When Does Language Matter? Multilingual Instructions Reveal Step-wise Language Sensitivity in Vision-Language-Action Models¶

Conference: ACL2026
arXiv: 2606.11906
Code: To be confirmed
Area: Robotics / Embodied AI / VLA Multilingual Robustness
Keywords: VLA, Multilingual Instructions, Step-wise Language Sensitivity, Inference-time Alignment, LIBERO

TL;DR¶

By translating the LIBERO robotic manipulation benchmark into ten languages, this paper systematically reveals for the first time that VLA models suffer a 30–50% drop in success rates under non-English instructions. It identifies that "linguistic influence is highly non-uniform across execution steps"—where only a few critical steps are sensitive to language but dominate failure cases. Based on this, a method for inference-time representation alignment specifically on these steps is proposed, significantly recovering multilingual performance.

Background & Motivation¶

Background: Vision-Language-Action (VLA) models map visual observations and language instructions directly to continuous control actions through large-scale pre-training and task fine-tuning, demonstrating strong performance on standard manipulation benchmarks (e.g., OpenVLA, \(\pi_0\)). However, these works almost exclusively assume instructions are in English.

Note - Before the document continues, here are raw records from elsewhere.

-- ==== Sys2Proof/Laws/Dirty.lean ====
section
/-! SUPPORT. The dirty map's operations: which blocks each leaves marked, and that each keeps the canonical form
(R115). -/

namespace Sys2Proof.Machine

open Sys2Proof.Safety

/-- Marking a block marks it and keeps the others (R115). -/
@[simp] theorem mem_markBlock {x b : Nat} {marks : List Nat} : x ∈ markBlock b marks ↔ x = b ∨ x ∈ marks := by
  induction marks with
  | nil => simp [markBlock]
  | cons a rest ih =>
    simp only [markBlock]
    split
    · simp
    · split
      · subst_vars
        simp
      · simp only [List.mem_cons, ih]
        tauto

/-- A list is rising exactly when each element is below all that follow it. -/
theorem rising_iff_pairwise (l : List Nat) : rising l = true ↔ l.Pairwise (· < ·) := by
  induction l with
  | nil => simp [rising]
  | cons a rest ih =>
    cases rest with
    | nil => simp [rising]
    | cons b rest =>
      simp only [rising, Bool.and_eq_true, decide_eq_true_eq, ih, List.pairwise_cons]
      constructor
      · rintro ⟨h, h₁, h₂⟩
        refine ⟨?_, h₁, h₂⟩
        intro x hx
        rcases List.mem_cons.1 hx with rfl | hx
        · exact h
        · exact Nat.lt_trans h (h₁ x hx)
      · rintro ⟨h, h₁, h₂⟩
        exact ⟨h b (by simp), h₁, h₂⟩

/-- Marking a block keeps the marks in rising order. -/
theorem rising_markBlock {b : Nat} {marks : List Nat} (h : rising marks = true) : rising (markBlock b marks) = true := by
  rw [rising_iff_pairwise] at *
  induction marks with
  | nil => simp [markBlock]
  | cons a rest ih =>
    rw [List.pairwise_cons] at h
    simp only [markBlock]
    split
    · rw [List.pairwise_cons, List.pairwise_cons]
      refine ⟨?_, h⟩
      intro x hx
      rcases List.mem_cons.1 hx with rfl | hx
      · assumption
      · have := h.1 x hx
        omega
    · split
      · exact List.pairwise_cons.2 h
      · refine List.pairwise_cons.2 ⟨?_, ih h.2⟩
        intro x hx
        rcases mem_markBlock.1 hx with rfl | hx
        · omega
        · exact h.1 x hx

/-- Marking a block of the address space keeps the map's canonical form. -/
theorem dirtyWf_markBlock {b : Nat} {marks : List Nat} (hb : b < Config.blocks) (h : dirtyWf marks = true) :
    dirtyWf (markBlock b marks) = true := by
  simp only [dirtyWf, Bool.and_eq_true, List.all_eq_true, decide_eq_true_eq] at *
  refine ⟨rising_markBlock h.1, ?_⟩
  intro x hx
  rcases mem_markBlock.1 hx with rfl | hx
  · exact hb
  · exact h.2 x hx

/-- Clearing a block's mark keeps the map's canonical form (R125). -/
theorem dirtyWf_erase (b : Nat) {marks : List Nat} (h : dirtyWf marks = true) : dirtyWf (marks.erase b) = true := by
  simp only [dirtyWf, Bool.and_eq_true, List.all_eq_true, decide_eq_true_eq, rising_iff_pairwise] at *
  exact ⟨h.1.sublist List.erase_sublist, fun x hx => h.2 x (List.mem_of_mem_erase hx)⟩

/-- A word lies in a block of the address space (R115). -/
theorem blockOf_lt (a : WordAddr) : blockOf a < Config.blocks := by
  have := a.isLt
  simp only [blockOf, WordAddr.byte, Config.blocks]
  omega

/-- The blocks marked at the start of a FULL resync: those marked before and every mirrored block (R122). -/
theorem mem_fullMarking {b : Nat} {table : Vector RegionEntry 16} {marks : List Nat} :
    b ∈ fullMarking table marks ↔ b < Config.blocks ∧ (b ∈ marks ∨ mirroredBlock table b = true) := by
  simp [fullMarking]

/-- The marks of a FULL resync are in the map's canonical form (R115, R122). -/
theorem dirtyWf_fullMarking (table : Vector RegionEntry 16) (marks : List Nat) :
    dirtyWf (fullMarking table marks) = true := by
  simp only [dirtyWf, Bool.and_eq_true, List.all_eq_true, decide_eq_true_eq, rising_iff_pairwise]
  refine ⟨?_, fun x hx => (mem_fullMarking.1 hx).1⟩
  exact List.pairwise_lt_range.filter _

/-- The blocks a spill marks (R44). -/
theorem mem_spillMarks {b : Nat} {s : State} :
    b ∈ spillMarks s ↔ b ∈ s.dirty ∨ (s.walker.taken = true ∧ b = s.walker.cursor)
      ∨ ∃ r ∈ s.list.records, b ∈ recordBlocks r := by
  have h : ∀ (bs l : List Nat), b ∈ bs.foldl (fun marks x => markBlock x marks) l ↔ b ∈ l ∨ b ∈ bs := by
    intro bs
    induction bs with
    | nil => simp
    | cons a rest ih =>
      intro l
      simp only [List.foldl_cons, ih, mem_markBlock, List.mem_cons]
      tauto
  simp only [spillMarks, h]
  split <;> simp_all

/-- A spill keeps the map's canonical form while a taken block lies in the address space (R44, R115). -/
theorem dirtyWf_spillMarks {s : State} (h : dirtyWf s.dirty = true) (ht : takenInside s.walker = true) :
    dirtyWf (spillMarks s) = true := by
  have step : ∀ (bs l : List Nat), (∀ b ∈ bs, b < Config.blocks) → dirtyWf l = true →
      dirtyWf (bs.foldl (fun marks x => markBlock x marks) l) = true := by
    intro bs
    induction bs with
    | nil => intro l _ hl; exact hl
    | cons a rest ih =>
      intro l hb hl
      exact ih _ (fun b hm => hb b (List.mem_cons_of_mem _ hm)) (dirtyWf_markBlock (hb a (by simp)) hl)
  have covered : ∀ b ∈ s.list.records.flatMap recordBlocks, b < Config.blocks := by
    intro b hb
    obtain ⟨r, _, hr⟩ := List.mem_flatMap.1 hb
    unfold recordBlocks at hr
    split at hr
    · obtain ⟨i, _, rfl⟩ := List.mem_map.1 hr
      exact blockOf_lt _
    · simp only [List.mem_singleton] at hr
      subst hr
      exact blockOf_lt _
    · simp at hr
  refine step _ _ ?_ h
  split
  · intro b hb
    rcases List.mem_cons.1 hb with rfl | hb
    · simpa [takenInside, *] using ht
    · exact covered b hb
  · exact covered

end Sys2Proof.Machine
end

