/-- A grant to the host path keeps the internal request, and raises the count only beside one; a grant of the
internal requester takes the count to 0. -/
theorem countAtRest_arbitrate (host : Option HostReq) (h : CountAtRest m) : CountAtRest (arbitrate host m) := by
  cases hw : m.waiting with
  | none =>
    cases host with
    | none => simpa [arbitrate, hw] using h
    | some req =>
      rw [arbitrate_host hw]
      exact h
  | some op =>
    cases host with
    | none => exact countAtRest_of_zero (by rw [arbitrate_internal hw])
    | some req =>
      rcases Nat.lt_or_ge m.fairness Config.fairnessLimit with below | atLimit
      · exact countAtRest_of_waiting (by simp [arbitrate_both_of_lt hw below, hw])
      · exact countAtRest_of_zero (by rw [arbitrate_both_of_le hw atLimit])

theorem PortMove.countAtRest (move : PortMove m m') (h : CountAtRest m) : CountAtRest m' := by
  cases move with
  | withdraw => exact countAtRest_of_zero rfl
  | free => exact h
  | ask op =>
    rcases requested_cases op m with ⟨_, e⟩ | ⟨_, e⟩ <;> rw [e]
    · exact h
    · exact countAtRest_of_waiting rfl
  | grant host => exact countAtRest_arbitrate host h
  | reset => exact countAtRest_of_zero rfl

theorem PortMoves.countAtRest (moves : PortMoves m m') (h : CountAtRest m) : CountAtRest m' := by
  induction moves with
  | refl => exact h
  | tail _ move ih => exact move.countAtRest ih

end

/-- A command that leaves no internal request where one waited leaves the count 0: the request was granted or
withdrawn (R152, R153). -/
theorem fairness_of_waiting_gone {c : Instr} {s t : State} (e : exec c s = .next t) (waited : s.mem.waiting.isSome)
    (gone : t.mem.waiting = none) : t.mem.fairness = 0 :=
  (exec_stepMoves s c t e).countAtRest (countAtRest_of_waiting waited) gone

theorem fairness_of_coldReset {s t : State} (e : exec .coldReset s = .next t) : t.mem.fairness = 0 := by
  cases e
  rfl

theorem fairness_of_warmReset {s t : State} (e : exec .warmReset s = .next t) (hw : s.wrst = false)
    (hphase : s.phase ≠ .cold) : t.mem.fairness = 0 := by
  simp only [exec, execWarmReset, hw, hphase, Bool.false_eq_true, if_false] at e
  cases e
  rfl

/-! ### The obligation -/

/-- Settles O14: the grants are the arbiter's cases, and the count at 0 is kept by every move of the port. -/
theorem arbiterGrants : Obligations.ArbiterGrants := by
  refine ⟨fun s hphase hbus => ⟨?host, ?internal, ?both⟩, ?withdrawn, ?cold, ?warm⟩
  case host =>
    intro req cls cond hport hwait
    rw [exec_memoryGrant_of_free hphase hbus, hostPathRequest_of_forwarded hport, arbitrate_host hwait]
  case internal =>
    intro op hport hwait
    rw [exec_memoryGrant_of_free hphase hbus, hostPathRequest_of_not_forwarded hport, arbitrate_internal hwait]
  case both =>
    intro req cls cond op hport hwait
    rw [exec_memoryGrant_of_free hphase hbus, hostPathRequest_of_forwarded hport]
    refine ⟨fun below => ?_, fun atLimit => ?_⟩
    · rw [arbitrate_both_of_lt hwait below]
    · rw [arbitrate_both_of_le hwait atLimit.ge]
  case withdrawn => exact fun c s t => fairness_of_waiting_gone
  case cold => exact fun s t => fairness_of_coldReset
  case warm => exact fun s t => fairness_of_warmReset
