-- ==== Sys2Proof/Laws/State.lean ====
section
/-! SUPPORT. One lemma per field per named update of the state, each true by definition, so that no later proof
unfolds a record update. -/

namespace Sys2Proof.Machine

open Sys2Proof

/-! ### `State.setHostRet` -/

@[simp] theorem State.setHostRet_enc (r : Ret) (s : State) :
    (State.setHostRet r s).enc = s.enc := rfl
@[simp] theorem State.setHostRet_cfg (r : Ret) (s : State) :
    (State.setHostRet r s).cfg = s.cfg := rfl
@[simp] theorem State.setHostRet_runState (r : Ret) (s : State) :
    (State.setHostRet r s).runState = s.runState := rfl
@[simp] theorem State.setHostRet_ready (r : Ret) (s : State) :
    (State.setHostRet r s).ready = s.ready := rfl
@[simp] theorem State.setHostRet_stop (r : Ret) (s : State) :
    (State.setHostRet r s).stop = s.stop := rfl
@[simp] theorem State.setHostRet_emptyQueue (r : Ret) (s : State) :
    (State.setHostRet r s).emptyQueue = s.emptyQueue := rfl
@[simp] theorem State.setHostRet_prepared (r : Ret) (s : State) :
    (State.setHostRet r s).prepared = s.prepared := rfl
@[simp] theorem State.setHostRet_ppos (r : Ret) (s : State) :
    (State.setHostRet r s).ppos = s.ppos := rfl
@[simp] theorem State.setHostRet_exitSecond (r : Ret) (s : State) :
    (State.setHostRet r s).exitSecond = s.exitSecond := rfl
@[simp] theorem State.setHostRet_txQueue (r : Ret) (s : State) :
    (State.setHostRet r s).txQueue = s.txQueue := rfl
@[simp] theorem State.setHostRet_currentChunk (r : Ret) (s : State) :
    (State.setHostRet r s).currentChunk = s.currentChunk := rfl
@[simp] theorem State.setHostRet_subChunkOffset (r : Ret) (s : State) :
    (State.setHostRet r s).subChunkOffset = s.subChunkOffset := rfl
@[simp] theorem State.setHostRet_sampleCount (r : Ret) (s : State) :
    (State.setHostRet r s).sampleCount = s.sampleCount := rfl
@[simp] theorem State.setHostRet_deviceSampleRate (r : Ret) (s : State) :
    (State.setHostRet r s).deviceSampleRate = s.deviceSampleRate := rfl
@[simp] theorem State.setHostRet_last (r : Ret) (s : State) :
    (State.setHostRet r s).last = s.last := rfl
@[simp] theorem State.setHostRet_fmPhase (r : Ret) (s : State) :
    (State.setHostRet r s).fmPhase = s.fmPhase := rfl
@[simp] theorem State.setHostRet_ibuf (r : Ret) (s : State) :
    (State.setHostRet r s).ibuf = s.ibuf := rfl
@[simp] theorem State.setHostRet_iq (r : Ret) (s : State) :
    (State.setHostRet r s).iq = s.iq := rfl
@[simp] theorem State.setHostRet_ring (r : Ret) (s : State) :
    (State.setHostRet r s).ring = s.ring := rfl
@[simp] theorem State.setHostRet_head (r : Ret) (s : State) :
    (State.setHostRet r s).head = s.head := rfl
@[simp] theorem State.setHostRet_tail (r : Ret) (s : State) :
    (State.setHostRet r s).tail = s.tail := rfl
@[simp] theorem State.setHostRet_fill (r : Ret) (s : State) :
    (State.setHostRet r s).fill = s.fill := rfl
@[simp] theorem State.setHostRet_devRunning (r : Ret) (s : State) :
    (State.setHostRet r s).devRunning = s.devRunning := rfl
@[simp] theorem State.setHostRet_dst (r : Ret) (s : State) :
    (State.setHostRet r s).dst = s.dst := rfl
@[simp] theorem State.setHostRet_port (r : Ret) (s : State) :
    (State.setHostRet r s).port = s.port := rfl
@[simp] theorem State.setHostRet_power (r : Ret) (s : State) :
    (State.setHostRet r s).power = s.power := rfl
@[simp] theorem State.setHostRet_hostRet (r : Ret) (s : State) :
    (State.setHostRet r s).hostRet = r := rfl
@[simp] theorem State.setHostRet_prodRet (r : Ret) (s : State) :
    (State.setHostRet r s).prodRet = s.prodRet := rfl
@[simp] theorem State.setHostRet_consRet (r : Ret) (s : State) :
    (State.setHostRet r s).consRet = s.consRet := rfl
@[simp] theorem State.setHostRet_devLog (r : Ret) (s : State) :
    (State.setHostRet r s).devLog = s.devLog := rfl
@[simp] theorem State.setHostRet_devAnswers (r : Ret) (s : State) :
    (State.setHostRet r s).devAnswers = s.devAnswers := rfl
@[simp] theorem State.setHostRet_draws (r : Ret) (s : State) :
    (State.setHostRet r s).draws = s.draws := rfl

/-! ### `State.setProdRet` -/

@[simp] theorem State.setProdRet_enc (r : Ret) (s : State) :
    (State.setProdRet r s).enc = s.enc := rfl
@[simp] theorem State.setProdRet_cfg (r : Ret) (s : State) :
    (State.setProdRet r s).cfg = s.cfg := rfl
@[simp] theorem State.setProdRet_runState (r : Ret) (s : State) :
    (State.setProdRet r s).runState = s.runState := rfl
@[simp] theorem State.setProdRet_ready (r : Ret) (s : State) :
    (State.setProdRet r s).ready = s.ready := rfl
@[simp] theorem State.setProdRet_stop (r : Ret) (s : State) :
    (State.setProdRet r s).stop = s.stop := rfl
@[simp] theorem State.setProdRet_emptyQueue (r : Ret) (s : State) :
    (State.setProdRet r s).emptyQueue = s.emptyQueue := rfl
@[simp] theorem State.setProdRet_prepared (r : Ret) (s : State) :
    (State.setProdRet r s).prepared = s.prepared := rfl
@[simp] theorem State.setProdRet_ppos (r : Ret) (s : State) :
    (State.setProdRet r s).ppos = s.ppos := rfl
@[simp] theorem State.setProdRet_exitSecond (r : Ret) (s : State) :
    (State.setProdRet r s).exitSecond = s.exitSecond := rfl
@[simp] theorem State.setProdRet_txQueue (r : Ret) (s : State) :
    (State.setProdRet r s).txQueue = s.txQueue := rfl
@[simp] theorem State.setProdRet_currentChunk (r : Ret) (s : State) :
    (State.setProdRet r s).currentChunk = s.currentChunk := rfl
@[simp] theorem State.setProdRet_subChunkOffset (r : Ret) (s : State) :
    (State.setProdRet r s).subChunkOffset = s.subChunkOffset := rfl
@[simp] theorem State.setProdRet_sampleCount (r : Ret) (s : State) :
    (State.setProdRet r s).sampleCount = s.sampleCount := rfl
@[simp] theorem State.setProdRet_deviceSampleRate (r : Ret) (s : State) :
    (State.setProdRet r s).deviceSampleRate = s.deviceSampleRate := rfl
@[simp] theorem State.setProdRet_last (r : Ret) (s : State) :
    (State.setProdRet r s).last = s.last := rfl
@[simp] theorem State.setProdRet_fmPhase (r : Ret) (s : State) :
    (State.setProdRet r s).fmPhase = s.fmPhase := rfl
@[simp] theorem State.setProdRet_ibuf (r : Ret) (s : State) :
    (State.setProdRet r s).ibuf = s.ibuf := rfl
@[simp] theorem State.setProdRet_iq (r : Ret) (s : State) :
    (State.setProdRet r s).iq = s.iq := rfl
@[simp] theorem State.setProdRet_ring (r : Ret) (s : State) :
    (State.setProdRet r s).ring = s.ring := rfl
@[simp] theorem State.setProdRet_head (r : Ret) (s : State) :
    (State.setProdRet r s).head = s.head := rfl
@[simp] theorem State.setProdRet_tail (r : Ret) (s : State) :
    (State.setProdRet r s).tail = s.tail := rfl
@[simp] theorem State.setProdRet_fill (r : Ret) (s : State) :
    (State.setProdRet r s).fill = s.fill := rfl
@[simp] theorem State.setProdRet_devRunning (r : Ret) (s : State) :
    (State.setProdRet r s).devRunning = s.devRunning := rfl
@[simp] theorem State.setProdRet_dst (r : Ret) (s : State) :
    (State.setProdRet r s).dst = s.dst := rfl
@[simp] theorem State.setProdRet_port (r : Ret) (s : State) :
    (State.setProdRet r s).port = s.port := rfl
@[simp] theorem State.setProdRet_power (r : Ret) (s : State) :
    (State.setProdRet r s).power = s.power := rfl
@[simp] theorem State.setProdRet_hostRet (r : Ret) (s : State) :
    (State.setProdRet r s).hostRet = s.hostRet := rfl
@[simp] theorem State.setProdRet_prodRet (r : Ret) (s : State) :
    (State.setProdRet r s).prodRet = r := rfl
@[simp] theorem State.setProdRet_consRet (r : Ret) (s : State) :
    (State.setProdRet r s).consRet = s.consRet := rfl
@[simp] theorem State.setProdRet_devLog (r : Ret) (s : State) :
    (State.setProdRet r s).devLog = s.devLog := rfl
@[simp] theorem State.setProdRet_devAnswers (r : Ret) (s : State) :
    (State.setProdRet r s).devAnswers = s.devAnswers := rfl
@[simp] theorem State.setProdRet_draws (r : Ret) (s : State) :
    (State.setProdRet r s).draws = s.draws := rfl
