/-- R150: when PUBLISH runs. -/
theorem publishOp_ok {h : Fin 2} {s : State} (hf : s.fill ≠ bufNum) (hi : s.iq.length = 2 * bufLen) :
    publishOp h s = .ok { s with
        ring := Memory.write s.ring (slotBase s.head) ((iqHalf h s.iq).map (quantByte s.cfg.num))
        head := s.head + 1#8
        fill := s.fill + 1
        ready := false
        prepared := if h = 1 then false else s.prepared } := by
  unfold publishOp
  rw [if_neg hf, if_neg (by simpa using hi)]
  simp only
  split <;> rfl

/-- R152 to R154: all that DRAIN can do. -/
theorem drainOp_spec {len : Word} {s t : State} (h : drainOp len s = .ok t) :
    len.toNat ≤ slotCap ∧
      ((s.fill = 0 ∧
          t = { s with dst := List.replicate len.toNat 0#8, consRet := .callback 0#32 }) ∨
       (s.fill ≠ 0 ∧ ∃ bs, Memory.readMany s.ring (slotBase s.tail) (min len.toNat bufLen) = some bs ∧
          t = { s with
            dst := bs ++ s.freeBytes (len.toNat - bufLen)
            consRet := .callback 0#32
            draws := s.draws + (len.toNat - bufLen)
            tail := s.tail + 1#8
            fill := s.fill - 1
            ready := if s.fill - 1 = 0 then true else s.ready })) := by
  unfold drainOp at h
  split at h
  · cases h
  rename_i hl
  refine ⟨by omega, ?_⟩
  split at h
  · rename_i h0
    cases h
    exact .inl ⟨h0, rfl⟩
  · rename_i h0
    split at h
    · cases h
    · rename_i bs hbs
      cases h
      exact .inr ⟨h0, bs, hbs, rfl⟩

/-- R152, R153: when DRAIN runs. -/
theorem drainOp_ok {len : Word} {s : State} (hl : len.toNat ≤ slotCap)
    (hw : s.fill ≠ 0 → ∀ a, a < min len.toNat bufLen →
      (Memory.read s.ring (slotBase s.tail + a)).isSome) : ∃ t, drainOp len s = .ok t := by
  unfold drainOp
  rw [if_neg (by omega)]
  split
  · exact ⟨_, rfl⟩
  · rename_i h0
    obtain ⟨bs, hbs⟩ := Memory.readMany_isSome (hw h0)
    rw [hbs]
    exact ⟨_, rfl⟩

/-! ### ADOPT -/

/-- R161: all that ADOPT can do. -/
theorem adoptOp_spec (s : State) :
    (s.txQueue = [] ∧ adoptOp s = { s with emptyQueue := true, prodRet := .bool false }) ∨
    (∃ c q, s.txQueue = c :: q ∧
      ((c.samples = [] ∧
          adoptOp s = { s with
            txQueue := q
            emptyQueue := false
            currentChunk := none
            subChunkOffset := 0
            fmPhase := .rat 0
            prepared := false
            prodRet := .bool true }) ∨
       (∃ x xs, c.samples = x :: xs ∧
          adoptOp s = { s with
            txQueue := q
            emptyQueue := false
            currentChunk := some c
            subChunkOffset := 0
            fmPhase := .rat 0
            prepared := false
            last := ⟨x, x, x, x⟩
            prodRet := .bool true }))) := by
  unfold adoptOp
  split
  · rename_i hq
    exact .inl ⟨hq, rfl⟩
  · rename_i c q hq
    refine .inr ⟨c, q, hq, ?_⟩
    unfold State.adoptChunk
    split
    · rename_i hs
      exact .inl ⟨hs, rfl⟩
    · rename_i x xs hs
      exact .inr ⟨x, xs, hs, rfl⟩

end Sys2Proof.Machine
end

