theorem quantizedHalf_length (hiq : iq.length = 2 * bufLen) (h : Fin 2) : (quantizedHalf num iq h).length = bufLen := by
  rw [quantizedHalf, List.length_map, iqHalf_length hiq]

/-- R149: byte `i` of half `h` is the quantized value at offset `h × BUF_LEN + i`. -/
theorem quantizedHalf_getElem? (h : Fin 2) {i : Nat} (hi : i < bufLen) :
    (quantizedHalf num iq h)[i]? = iq[h.val * bufLen + i]?.map (quantByte num) := by
  rw [quantizedHalf, iqHalf, List.getElem?_map, List.getElem?_take_of_lt hi, List.getElem?_drop]

/-- R149: the first half. -/
theorem quantizedHalf_zero : quantizedHalf num iq 0 = (iq.take bufLen).map (quantByte num) := by
  simp [quantizedHalf, iqHalf]

/-- R149: the second half is the rest. -/
theorem quantizedHalf_one (hiq : iq.length = 2 * bufLen) :
    quantizedHalf num iq 1 = (iq.drop bufLen).map (quantByte num) := by
  have hrest : (iq.drop bufLen).length ≤ bufLen := by
    rw [List.length_drop]
    omega
  simp [quantizedHalf, iqHalf, List.take_of_length_le hrest]

end Half

/-! ### PUBLISH -/

/-- R166: the row of publication `h`. -/
def pubRow (h : Fin 2) : Ppos := if h = 0 then .pub0 else .pub1

/-- R166: where PROD goes after publication `h`. -/
def pubNext (h : Fin 2) : Ppos := if h = 0 then .pub1 else .next

section Publish

variable {h : Fin 2} {s : State}

theorem exec_publish_of_row (hpos : s.ppos = pubRow h) : exec (.publish h) s = Res.outcome (rowPub h s) := if_pos hpos

/-- R150, R166: with room and a sub-chunk the row publishes. -/
theorem exec_publish_of_room (hpos : s.ppos = pubRow h) (hroom : s.fill ≠ bufNum) (hiq : s.iq.length = 2 * bufLen) :
    exec (.publish h) s = .next { s with
      ring := Memory.write s.ring (slotBase s.head) (quantizedHalf s.cfg.num s.iq h)
      head := s.head + 1#8
      fill := s.fill + 1
      ready := false
      prepared := if h = 1 then false else s.prepared
      ppos := pubNext h } := by
  rw [exec_publish_of_row hpos, rowPub, publishOp_ok hroom hiq]
  rfl

/-- R155. -/
theorem exec_publish_of_full (hpos : s.ppos = pubRow h) (hfull : s.fill = bufNum) :
    exec (.publish h) s = .refused .ringFull := by
  rw [exec_publish_of_row hpos, rowPub, publishOp, if_pos hfull]
  rfl

/-- R33. -/
theorem exec_publish_of_no_iq (hpos : s.ppos = pubRow h) (hroom : s.fill ≠ bufNum) (hiq : s.iq.length ≠ 2 * bufLen) :
    exec (.publish h) s = .fault .iqHoldsNoValue := by
  rw [exec_publish_of_row hpos, rowPub, publishOp, if_neg hroom, if_pos hiq]
  rfl

/-- Log 12. -/
theorem exec_publish_elsewhere (hpos : s.ppos ≠ pubRow h) : exec (.publish h) s = .refused .notEnabled := if_neg hpos

end Publish

/-- Settles O48: the ring after the publication is the one write of the quantized half to slot `head`. -/
theorem publishWritesTheSlot : Obligations.PublishWritesTheSlot := by
  refine fun h s => ⟨fun hpos hroom hiq => ?_, exec_publish_of_full, exec_publish_of_no_iq, exec_publish_elsewhere⟩
  have hlen : (quantizedHalf s.cfg.num s.iq h).length = 262144 := quantizedHalf_length _ hiq h
  refine ⟨_, exec_publish_of_room hpos hroom hiq, fun i hi => ?_, fun a ha => ?_,
    fun hwf => Memory.wf_write hwf _ _⟩
  · have hin : h.val * 262144 + i < s.iq.length := by omega
    have hbyte : (quantizedHalf s.cfg.num s.iq h)[i]? = _ := quantizedHalf_getElem? _ h hi
    refine ⟨_, List.getElem?_eq_getElem hin, ?_⟩
    rw [← slotBase_eq, Memory.read_write_sameSlot _ _ (hlen ▸ hi), hbyte]
    exact congrArg (Option.map _) (List.getElem?_eq_getElem hin)
  · rw [← slotBase_eq] at ha
    rcases ha with hbelow | habove
    · exact Memory.read_write_of_lt hbelow
    · exact Memory.read_write_of_ge (hlen ▸ habove)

Limitations of Prior Work: While multilingual robustness has been extensively studied in LLMs/VLMs, it remains nearly blank for VLA. VLA differs fundamentally from pure language models: it outputs a continuous action stream that directly changes the environment. Errors induced by language accumulate over long-horizon execution and are irreversible, meaning the consequences of "stating instructions in another language" differ significantly from text-based tasks.

Key Challenge: A readily available mitigation is "unified alignment"—such as CLAIM, which estimates the average shift between English and non-English representations and applies this global correction throughout inference. However, the authors find that the shift of non-English relative to English varies greatly across execution steps rather than Being uniformly distributed. Global averaging weakens the correction at "steps with the largest language difference." Worse, alignment is not free: forcing alignment on steps primarily driven by vision/proprioception injects noise, which propagates through closed-loop actions and alters future observations.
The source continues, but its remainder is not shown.